HW 03 - Tune and evaluate models
This homework is due September 24 at 11:59pm ET.
Learning objectives
- Tune and evaluate machine learning models
- Implement methods for handling class imbalance
- Select and interpret appropriate performance metrics
Getting started
Go to the info4940-fa25 organization on GitHub. Click on the repo with the prefix hw-03. It contains the starter documents you need to complete the lab.
Clone the repo and start a new workspace in Positron.
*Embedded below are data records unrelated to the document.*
-- ==== Sys2Proof/Machine/Index.lean ====
section
/-!
DEFINITION. VX and the shape registers (R202 to R204), channel status and close (R211, R212).
-/

namespace Sys2Proof.Machine

/-- VXSET (R202). -/
def execVxset (a : XReg) (imm : Half) (s : State) : Res :=
  checked (.vxset a imm) s (retire 4 (s.setCur { s.cur with vx := (s.readX a).setWidth 16 + imm }))

/-- HSET (R202): the exact sum is checked. -/
def execHset (h a : XReg) (imm : Half) (s : State) : Res :=
  checked (.hset h a imm) s
    (let v := (s.readX a).toNat + imm.toNat
     if 2 ^ 21 ≤ v then trap s Cause.bounds (.ofNat 64 v)
     else if v % 32 ≠ 0 then trap s Cause.misaligned (.ofNat 64 v)
     else
       let c := s.curCore
       retire 4 (s.setCurCore { c with h := Vector.upd c.h h.toNat (.ofNat 21 v) }))

/-- The value VXADD writes (R203): the exact sum modulo 2^16 or modulo VXW.WIDTH. -/
def vxSum (vx vxw : Half) (x : Word) (imm : BitVec 17) : Half :=
  .ofInt 16 ((vx.toInt + (x.toInt + imm.toInt)) % (if vxw = 0 then 2 ^ 16 else (vxw.toNat : Int)))

def execVxadd (a : XReg) (imm : BitVec 17) (s : State) : Res :=
  checked (.vxadd a imm) s (retire 4 (s.setCur { s.cur with vx := vxSum s.cur.vx s.cur.vxw (s.readX a) imm }))

/-- CHSTAT's value (R211). -/
def chanStatus (s : State) (k e : Nat) : Nat :=
  let core := coreOf k
  match Tbl.look (s.core core).ends e with
  | none => 0
  | some x =>
    let closed := if x.send then hasClosed (s.strand k) e else recvClosed s core e
    let n := if x.send then unitsLeft s core e else (receivable s core e).length
    2 ^ 18 + (if x.send then 2 ^ 17 else 0) + (if closed then 2 ^ 16 else 0) + n % 2 ^ 10

def execChstat (d : XReg) (k : BitVec 4) (s : State) : Res :=
  checked (.chstat d k) s (writeAndRetire 4 d (.ofNat 64 (chanStatus s s.fs k.toNat)) s)

/-- CHCLOSE (R212): the end marker is staged. -/
def execChclose (k : BitVec 4) (s : State) : Res :=
  checked (.chclose k) s
    (let e := k.toNat
     if chanDir s (coreOf s.fs) e true then trap s Cause.chanDir (.ofNat 64 e)
     else if hasClosed s.cur e then trap s Cause.chanClosed (Config.openTval s.fresh)
     else if 32 < stagedCount s.cur + 1 then trap s Cause.stageFull 0
     else retire 4 (s.setCur { s.cur with staged := s.cur.staged ++ [.endMark e] }))

end Sys2Proof.Machine
end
See the Homework 0 instructions for details on cloning a repo and starting a new R project.
General guidance
- Set your random seed to ensure reproducible results.
- Use caching to speed up the rendering process.
- Use parallel processing to speed up rendering time. Note that this works differently on different systems and operating systems, and it also makes it harder to debug code and track progress in model fitting. Use at your own discretion.
Remember that continuing to develop a sound workflow for reproducible data analysis is important as you complete this homework and other assignments in this course. There will be periodic reminders in this assignment to remind you to render, commit, and push your changes to GitHub. You should have at least 3 commits with meaningful commit messages by the end of the assignment.
Make sure to
- Update author name on your document.
- Label all code chunks informatively and concisely.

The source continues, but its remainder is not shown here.